In that control I make use of <%= %> blocks to refer to members that I've declared in the code-behind file. If I compile and deploy the control, it works fine. But in Visual Studio I get a lot of design-time errors, "{some variable} does not exist in the current context." And Intellisense breaks too: it works for members of UserControl, but can't find my own declared members. There are other issues as well. In general, everything points to the fact that the ASP.articleview_ascx class getting generated is somehow not inheriting from the MyNameSpace.ArticleView class.

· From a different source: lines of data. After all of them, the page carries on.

/-- Class A or BACT holds the outputs of Forme `f` off (R118). -/
def tripOff (d : Dev) (f : Nat) : Bool := gb d (TRIPNET_FSTAT.A f) || gb d (TRIPNET_FSTAT.BACT f)

def PairSt.out (p : PairSt) (b : Bool) : OutSt := if b then p.ob else p.oa
def PairSt.setOutSt (p : PairSt) (b : Bool) (o : OutSt) : PairSt := if b then { p with ob := o } else { p with oa := o }
def withOut (d : Dev) (f n : Nat) (b : Bool) (g : OutSt → OutSt) : Dev := withPair d f n fun p => p.setOutSt b (g (p.out b))

/-- The pair is held off (R154, R167, R169). -/
def PairSt.held (p : PairSt) : Bool := p.first || p.resume || p.trip

def pmode (d : Dev) (f n : Nat) : Nat := gf d (FORME_PCFG.PMODE f n)
/-- The interlock of the pair is enabled (R164). -/
def ilkOn (d : Dev) (f n : Nat) : Bool := !gbit d (FORME_ILK.DIS f) n
def minOn (d : Dev) (f : Nat) : Nat := 32 * gf d (FORME_MINP.MIN f)

/-! ### Gutters (R155-R157, R161, R162) -/

/-- The guard gutter is in force for the gutter of a transition (R157). -/
def guardOn (p : PairSt) (rising : Bool) : Bool := p.guardRec || (if rising then p.guardUp else p.guardDn).isSome

/-- Geff of a transition in 1/32 tick (R155, R164). -/
def gEff (d : Dev) (f n : Nat) (rising : Bool) : Nat :=
  let p := pairOf d f n
  let ov := pmode d f n == 2
  let prog := (rd d (if rising then FORME_GUTUP.at f n else FORME_GUTDN.at f n)).toNat % 2 ^ 17
  let act := gf d (if rising then FORME_GACT.UP f n else FORME_GACT.DN f n)
  let g := if guardOn p rising then gf d (FORME_GUARD.GUT f) else if ov then prog else act
  if ov then g else max g (32 * gf d (if rising then FORME_GFLOOR.FLUP f n else FORME_GFLOOR.FLDN f n))

/-- GACT takes the programmed value (R156, R162). -/
def gactProg (d : Dev) (f n : Nat) (rising : Bool) : Dev :=
  pf d (if rising then FORME_GACT.UP f n else FORME_GACT.DN f n) ((rd d (if rising then FORME_GUTUP.at f n else FORME_GUTDN.at f n)).toNat % 2 ^ 17)

/-- Trim is enabled without a usable comparator (R162). -/
def noMeas (d : Dev) (f n : Nat) : Bool := gb d (FORME_TRIM.EN f n) && !compComm d (gf d (FORME_TRIM.CMP f n)) f n

/-- NOMEAS is raised once per enable (R162). -/
def noMeasCheck (d : Dev) (f n : Nat) : Dev :=
  if noMeas d f n && !(pairOf d f n).nomeasTold then formeEvt (withPair d f n fun p => { p with nomeasTold := true }) f 27 else d

/-- Every pair is judged so when a comparator changes (R162). -/
def noMeasAll (d : Dev) : Dev := forUpTo 64 (fun k d => noMeasCheck d (k / 4) (k % 4)) d

/-- Trim runs (R157, R161, R162). -/
def trimming (d : Dev) (f n : Nat) : Bool :=
  let p := pairOf d f n
  gb d (FORME_TRIM.EN f n) && pmode d f n == 0 && !p.guardRec && p.guardUp.isNone && p.guardDn.isNone && !noMeas d f n
    && counting d f && mode d != mPark && mode d != mRecovery

/-- One gutter moves by at most one tick toward its target (R161). -/
def trimGutter (d : Dev) (f n : Nat) (rising : Bool) (m : Option Nat) : Dev × Bool :=
  match m with
  | none => (d, false)
  | some m =>
    if gb d (if rising then FORME_TRIM.UPEN f n else FORME_TRIM.DNEN f n) then
      let fd := if rising then FORME_GACT.UP f n else FORME_GACT.DN f n
      let floor := gf d (if rising then FORME_GFLOOR.FLUP f n else FORME_GFLOOR.FLDN f n)
      let hi := max (gf d (if rising then FORME_GCEIL.CLUP f n else FORME_GCEIL.CLDN f n)) floor
      let target := min (max (m + gf d (FORME_TRIM.MARGIN f n)) floor) hi
      let g := gf d fd
      let t := g / 32
      let t' := if t < target then t + 1 else if target < t then t - 1 else t
      (pf d fd (32 * t' + g % 32), decide (t' ≠ t ∧ (t' = floor ∨ t' = hi)))
    else (d, false)

/-- The trim of one pair at a boundary (R161). -/
def trimPair (d : Dev) (f n : Nat) : Dev :=
  let p := pairOf d f n
  let d1 := withPair (noMeasCheck d f n) f n fun x => { x with measUp := none, measDn := none }
  if trimming d f n then
    let (d2, a) := trimGutter d1 f n true p.measUp
    let (d3, b) := trimGutter d2 f n false p.measDn
    let d4 := if a then formeEvt d3 f 24 else d3
    if b then formeEvt d4 f 24 else d4
  else d1

/-- The guard gutter comes into force for a pair (R157). -/
def guardIn (d : Dev) (f n : Nat) (g : PairSt → PairSt) : Dev := formeEvt (withPair d f n g) f 26

/-- RECOVERY brings the guard gutter into force for every pair (R157). -/
def guardRecovery (d : Dev) : Dev :=
  forUpTo 16 (fun f d => forUpTo 4 (fun n d =>
    if (pairOf d f n).guardRec then d else guardIn d f n fun p => { p with guardRec := true }) d) d

/-- A vote failure of GUTUP or GUTDN (R157): only a value written from now on ends the guard gutter, not one that waits in
the shadow; with trim off GACT keeps following the register (R162). -/
def guardVote (d : Dev) (f n : Nat) (rising : Bool) : Dev :=
  let key := if rising then FORME_GUTUP.at f n else FORME_GUTDN.at f n
  let landed := match tabFind d.folio.shadows key with
    | some s => s.landed.any fun e => decide (e.1 = d.now)
    | none => false
  let from_ := some (d.now + landed.toNat)
  let set := fun (p : PairSt) => if rising then { p with guardUp := from_ } else { p with guardDn := from_ }
  let d := if gb d (FORME_TRIM.EN f n) then d else gactProg d f n rising
  if guardOn (pairOf d f n) rising then withPair d f n set else guardIn d f n set

/-- A gutter register applied: the guard gutter of a vote failure ends with a value written after it (R157). -/
def guardEnd (took : Nat) (g : Option Nat) : Option Nat := g.filter fun t => decide (took < t)

/-- On leaving RECOVERY a pair returns to its programmed gutters at the next boundary (R157). -/
def guardLeave (d : Dev) (f n : Nat) : Dev :=
  if (pairOf d f n).guardRec && mode d != mRecovery then
    gactProg (gactProg (withPair d f n fun p => { p with guardRec := false }) f n true) f n false
  else d

/-! ### Pads (R165, R166) -/

/-- Level of a pad-state code: some b driven, none high-impedance. -/
def padCode (c : Nat) : Option Bool := if c = 0 then some false else if c = 1 then some true else none

/-- Safe state code of power pin `2 (4f + n) + b`, from the pad-ring copy of Colophon words 32-39; without one,
high-impedance (R461). -/
def safeCode (d : Dev) (p : Nat) : Nat := match d.rstc.safeCopy with
  | some ws => fld (ws.getD (p / 16) 0) (2 * (p % 16) + 1) (2 * (p % 16))
  | none => 2

/-- Both levels are the active ones under the polarity (R166). -/
def bothActive (d : Dev) (f n : Nat) (la lb : Option Bool) : Bool :=
  la == some (!gb d (FORME_PCFG.POLA f n)) && lb == some (!gb d (FORME_PCFG.POLB f n))

/-- Levels the disable or safe states ask for. -/
def tableLevels (d : Dev) (f n src : Nat) : Option Bool × Option Bool :=
  if src = 1 then (padCode (gf d (FORME_PCFG.DISA f n)), padCode (gf d (FORME_PCFG.DISB f n)))
  else (padCode (safeCode d (2 * (4 * f + n))), padCode (safeCode d (2 * (4 * f + n) + 1)))

/-- Pin levels A and B of a pair (R152 stage 6, R165, R166). -/
def padLevels (d : Dev) (f n : Nat) : Option Bool × Option Bool :=
  let p := pairOf d f n
  let pa := gb d (FORME_PCFG.POLA f n)
  let pb := gb d (FORME_PCFG.POLB f n)
  if p.src = 0 then (some (p.oa.on != pa), some (p.ob.on != pb))
  else
    let (la, lb) := tableLevels d f n p.src
    -- from a reset to option load the safe-state copy drives the pins by itself (R461)
    if decide (d.rstc.phase = .started) && ilkOn d f n && bothActive d f n la lb then (some pa, some pb) else (la, lb)

/-- ILKn and PSTAT.ILK of a turn-on refused or held (R163). -/
def ilkEvent (d : Dev) (f n : Nat) : Dev := formeEvt (withPair d f n fun p => { p with ilk := true }) f (20 + n)

/-- The pad stage refuses both active levels from a table: ILKn alone (R166, R173). -/
def padCheck (d : Dev) (f n : Nat) : Dev :=
  let src := (pairOf d f n).src
  let (la, lb) := tableLevels d f n src
  if src ≠ 0 ∧ ilkOn d f n = true ∧ bothActive d f n la lb = true then formeEvt d f (20 + n) else d

/-! ### Outputs (R153, R158-R164, R171) -/

/-- A logical output changes after the interlock: its pin-edge signal (R171). -/
def setOut (d : Dev) (f n : Nat) (b on : Bool) (t : Nat) : Dev :=
  if ((pairOf d f n).out b).on = on then d
  else
    let d1 := withOut d f n b fun o => if on then { o with on := true, onAt := t } else { o with on := false, offAt := t, turnOff := none }
    let d2 := contPinEdge d1 f n (2 * b.toNat + if on then 0 else 1)
    if on then commTurnOn d2 f n (!b) else d2

/-- A cancelled turn-on with nothing counted (R168). -/
def dropTurnOn (d : Dev) (f n : Nat) (b : Bool) : Dev := withOut d f n b fun o => { o with turnOn := none }

/-- A swallowed pulse: SWCNT and SWALLOWn (R158, R174). -/
def swallow (d : Dev) (f n : Nat) : Dev :=
  let w := rd d (FORME_SWCNT.at f)
  let c := fld w (9 * n + 8) (9 * n)
  commAbort (formeEvt (wr d (FORME_SWCNT.at f) (setFld w (9 * n + 8) (9 * n) (min 511 (c + 1)))) f (16 + n)) f n

/-- A REF edge cancels the pending turn-on of the output it switches off: swallowed (R153, R158). -/
def cancelTurnOn (d : Dev) (f n : Nat) (b : Bool) : Dev :=
  if ((pairOf d f n).out b).turnOn.isSome then swallow (dropTurnOn d f n b) f n else d

/-- A turn-on scheduled for time `t`; a pair that is held off schedules nothing (R154, R168). -/
def schedule (d : Dev) (f n : Nat) (b : Bool) (t : Nat) : Dev :=
  if (pairOf d f n).held then d else withOut d f n b fun o => { o with turnOn := some (t, false) }

/-- A turn-off request at `t` (R159); whether the output is held beyond it. -/
def offRequest (d : Dev) (f n : Nat) (b : Bool) (t : Nat) : Dev × Bool :=
  let o := (pairOf d f n).out b
  if !o.on then (d, false)
  else if t < o.onAt + minOn d f then
    let d1 := withOut d f n b fun x => { x with turnOff := some (o.onAt + minOn d f) }
    (if gb d (FORME_MINP.POL f) then formeEvt d1 f 25 else d1, true)
  else (setOut d f n b false t, false)

/-- A REF edge of a pair that is not held off (R153, R158, R159, R164). -/
def pairEdge (d : Dev) (f n : Nat) (rising : Bool) (t : Nat) : Dev :=
  let offB := rising      -- the off-going output is B after a rising edge
  let onB := !rising
  match pmode d f n with
  | 1 => -- SINGLE: A follows REF, B stays inactive
    if rising then
      let o := (pairOf d f n).oa
      if o.on then withOut d f n false fun x => { x with turnOff := none } else schedule d f n false t
    else (offRequest (cancelTurnOn d f n false) f n false t).1
  | 2 => -- OVERLAP: on at once, the other off after the gutter
    let d1 := cancelTurnOn d f n offB
    let o := (pairOf d1 f n).out onB
    let d2 := if o.on then withOut d1 f n onB fun x => { x with turnOff := none } else schedule d1 f n onB t
    if ((pairOf d2 f n).out offB).on then withOut d2 f n offB fun x => { x with turnOff := some (t + gEff d f n rising) } else d2
  | _ =>
    let d1 := cancelTurnOn d f n offB
    let o := (pairOf d1 f n).out onB
    if o.on then
      -- REF returns to the held output before its turn-off: the complementary pulse is swallowed (R159)
      let d2 := withOut d1 f n onB fun x => { x with turnOff := none, after := none }
      if o.after.isSome then swallow d2 f n else d2
    else
      let g := gEff d f n rising
      let wasOn := ((pairOf d1 f n).out offB).on
      let (d2, heldOff) := offRequest d1 f n offB t
      if heldOff then withOut d2 f n offB fun x => { x with after := some g }
      else
        -- a measurement starts with the inactive pin edge of the off-going output (R160)
        let d3 := schedule d2 f n onB (t + g)
        if wasOn then commStart d3 f n rising else d3

/-- The turn-off edge of output `b` in force for the present period lies at `due` (R159 DROP): time of that edge. -/
def dropped (d : Dev) (f n : Nat) (b : Bool) (t : Nat) (due : Option Nat) : Bool :=
  minOn d f != 0 && !gb d (FORME_MINP.POL f) && (match due with
    | none => false
    | some u => decide ((if pmode d f n = 2 then u + gEff d f n b else u) < t + minOn d f))

/-- When the interlock lets output `b` turn on, given a request at `t`: none while the other output is active (R163). -/
def ilkTime (d : Dev) (f n : Nat) (b : Bool) (t : Nat) : Option Nat :=
  let y := (pairOf d f n).out (!b)
  if !ilkOn d f n then some t
  else if y.on then none
  else some (max t (y.offAt + 32 * gf d (FORME_ILK.FLOOR f)))

/-- A scheduled turn-on reaches its time (R153, R159, R163). -/
def turnOnNow (d : Dev) (f n : Nat) (b : Bool) (t : Nat) (due : Option Nat) : Dev :=
  let y := (pairOf d f n).out (!b)
  let both := ilkOn d f n && !y.on && (match y.turnOn with
    | some (u, false) => decide (u / 32 = t / 32)
    | _ => false)
  if tripOff d f then dropTurnOn d f n b
  else if dropped d f n b t due then swallow (dropTurnOn d f n b) f n
  else if both then ilkEvent (commAbort (dropTurnOn (dropTurnOn d f n b) f n (!b)) f n) f n
  else if ilkTime d f n b t = some t then setOut (dropTurnOn d f n b) f n b true t
  else ilkEvent (withOut d f n b fun o => { o with turnOn := some (t, true) }) f n

/-- The earliest turn-on or turn-off of a pair before the end of this tick, for output `b`. -/
def turnOnDue (d : Dev) (f n : Nat) (b : Bool) : Option Nat := match ((pairOf d f n).out b).turnOn with
  | some (t, false) => if t < 32 * (d.now + 1) then some t else none
  | _ => none
def releaseDue (d : Dev) (f n : Nat) (b : Bool) : Option Nat := match ((pairOf d f n).out b).turnOn with
  | some (t, true) => (ilkTime d f n b t).filter fun u => decide (u < 32 * (d.now + 1))
  | _ => none
def turnOffDue (d : Dev) (f n : Nat) (b : Bool) : Option Nat := ((pairOf d f n).out b).turnOff.filter fun t => decide (t < 32 * (d.now + 1))

/-- Of the two outputs the one that acts first. -/
def firstOut (x y : Option Nat) : Option (Bool × Nat) := match x, y with
  | some a, some b => some (if b < a then (true, b) else (false, a))
  | some a, none => some (false, a)
  | none, some b => some (true, b)
  | none, none => none

/-- INTERLOCK_RELEASE (R163). -/
def interlockRelease (d : Dev) (f n : Nat) : Dev :=
  match firstOut (releaseDue d f n false) (releaseDue d f n true) with
  | some (b, t) => if tripOff d f then dropTurnOn d f n b else setOut (dropTurnOn d f n b) f n b true t
  | none => d

/-- MIN_PULSE_END: a held output goes inactive; the complementary turn-on follows by its gutter (R159, R164). In OVERLAP the
delayed turn-off still observes the minimum on-time. -/
def minPulseEnd (d : Dev) (f n : Nat) : Dev :=
  match firstOut (turnOffDue d f n false) (turnOffDue d f n true) with
  | none => d
  | some (b, t) =>
    let o := (pairOf d f n).out b
    if t < o.onAt + minOn d f then (offRequest (withOut d f n b fun x => { x with turnOff := none }) f n b t).1
    else
      let d1 := setOut (withOut d f n b fun x => { x with turnOff := none, after := none }) f n b false t
      match o.after with
      | some g => commStart (schedule d1 f n (!b) (t + g)) f n b
      | none => d1

/-! ### Trips, holds and resumption (R154, R167-R170) -/

/-- Every pending turn-on and hold of the pair is cancelled and both outputs go inactive. -/
def cutPair (d : Dev) (f n : Nat) : Dev :=
  let clear := fun (o : OutSt) => { o with turnOn := none, turnOff := none, after := none }
  let d1 := commAbort (withPair d f n fun p => { p with oa := clear p.oa, ob := clear p.ob }) f n
  setOut (setOut d1 f n false false (32 * d.now)) f n true false (32 * d.now)

/-- A trip holds the pair off from this tick (R168). -/
def pairTrip (d : Dev) (f n : Nat) : Dev := cutPair (withPair d f n fun p => { p with trip := true, resume := false }) f n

I've found that if I switch the CodeBehind attribute to "CodeFile":

<%@ Control Language="C#" AutoEventWireup="true" CodeFile="ArticleView.aspx.cs" Inherits="MyNameSpace.ArticleView" %>

suddenly Intellisense works and all the design-time errors disappear. But I don't want to do runtime compilation, or deploy my .ASCX.CS files - so I can't use CodeFile.

I've checked the simple stuff, like making sure that my CodeBehind filename is correct & the Inherits class has the proper namespace, etc. (And since it works properly after changing the attribute to CodeFile, those must be pointing at the right place....) But what am I missing? Why can't it handle the CodeBehind attribute?

Thanks,
Steve


Update: from a thread below - basic question was, why not just use CodeFile? Answer: when I try to deploy using CodeFile= in my files, after deploying I receive the following stack trace (presented in its entirety):

/_layouts/Pages/ViewPage.aspx.cs' does not exist. at System.Web.UI.Util.CheckVirtualFileExists(VirtualPath virtualPath) at System.Web.UI.TemplateParser.ProcessCodeFile(VirtualPath codeFileVirtualPath) at System.Web.UI.TemplateParser.ProcessMainDirectiveAttribute(String deviceName, String name, String value, IDictionary parseData)

(This is from a request to /_layouts/Pages/ViewPage.aspx. ViewPage is the page that has several other controls including the ArticleView mentioned in my original example. It just happens to be the first file that fails - if I go back to CodeBehind= in ViewPage, then included ASCX with CodeFile= will fail in the same way.) This seems to be the page compiler complaining because the inherited codebehind class can't be found in any loaded DLL, so it expects there must be a CS file to do on-demand compilation.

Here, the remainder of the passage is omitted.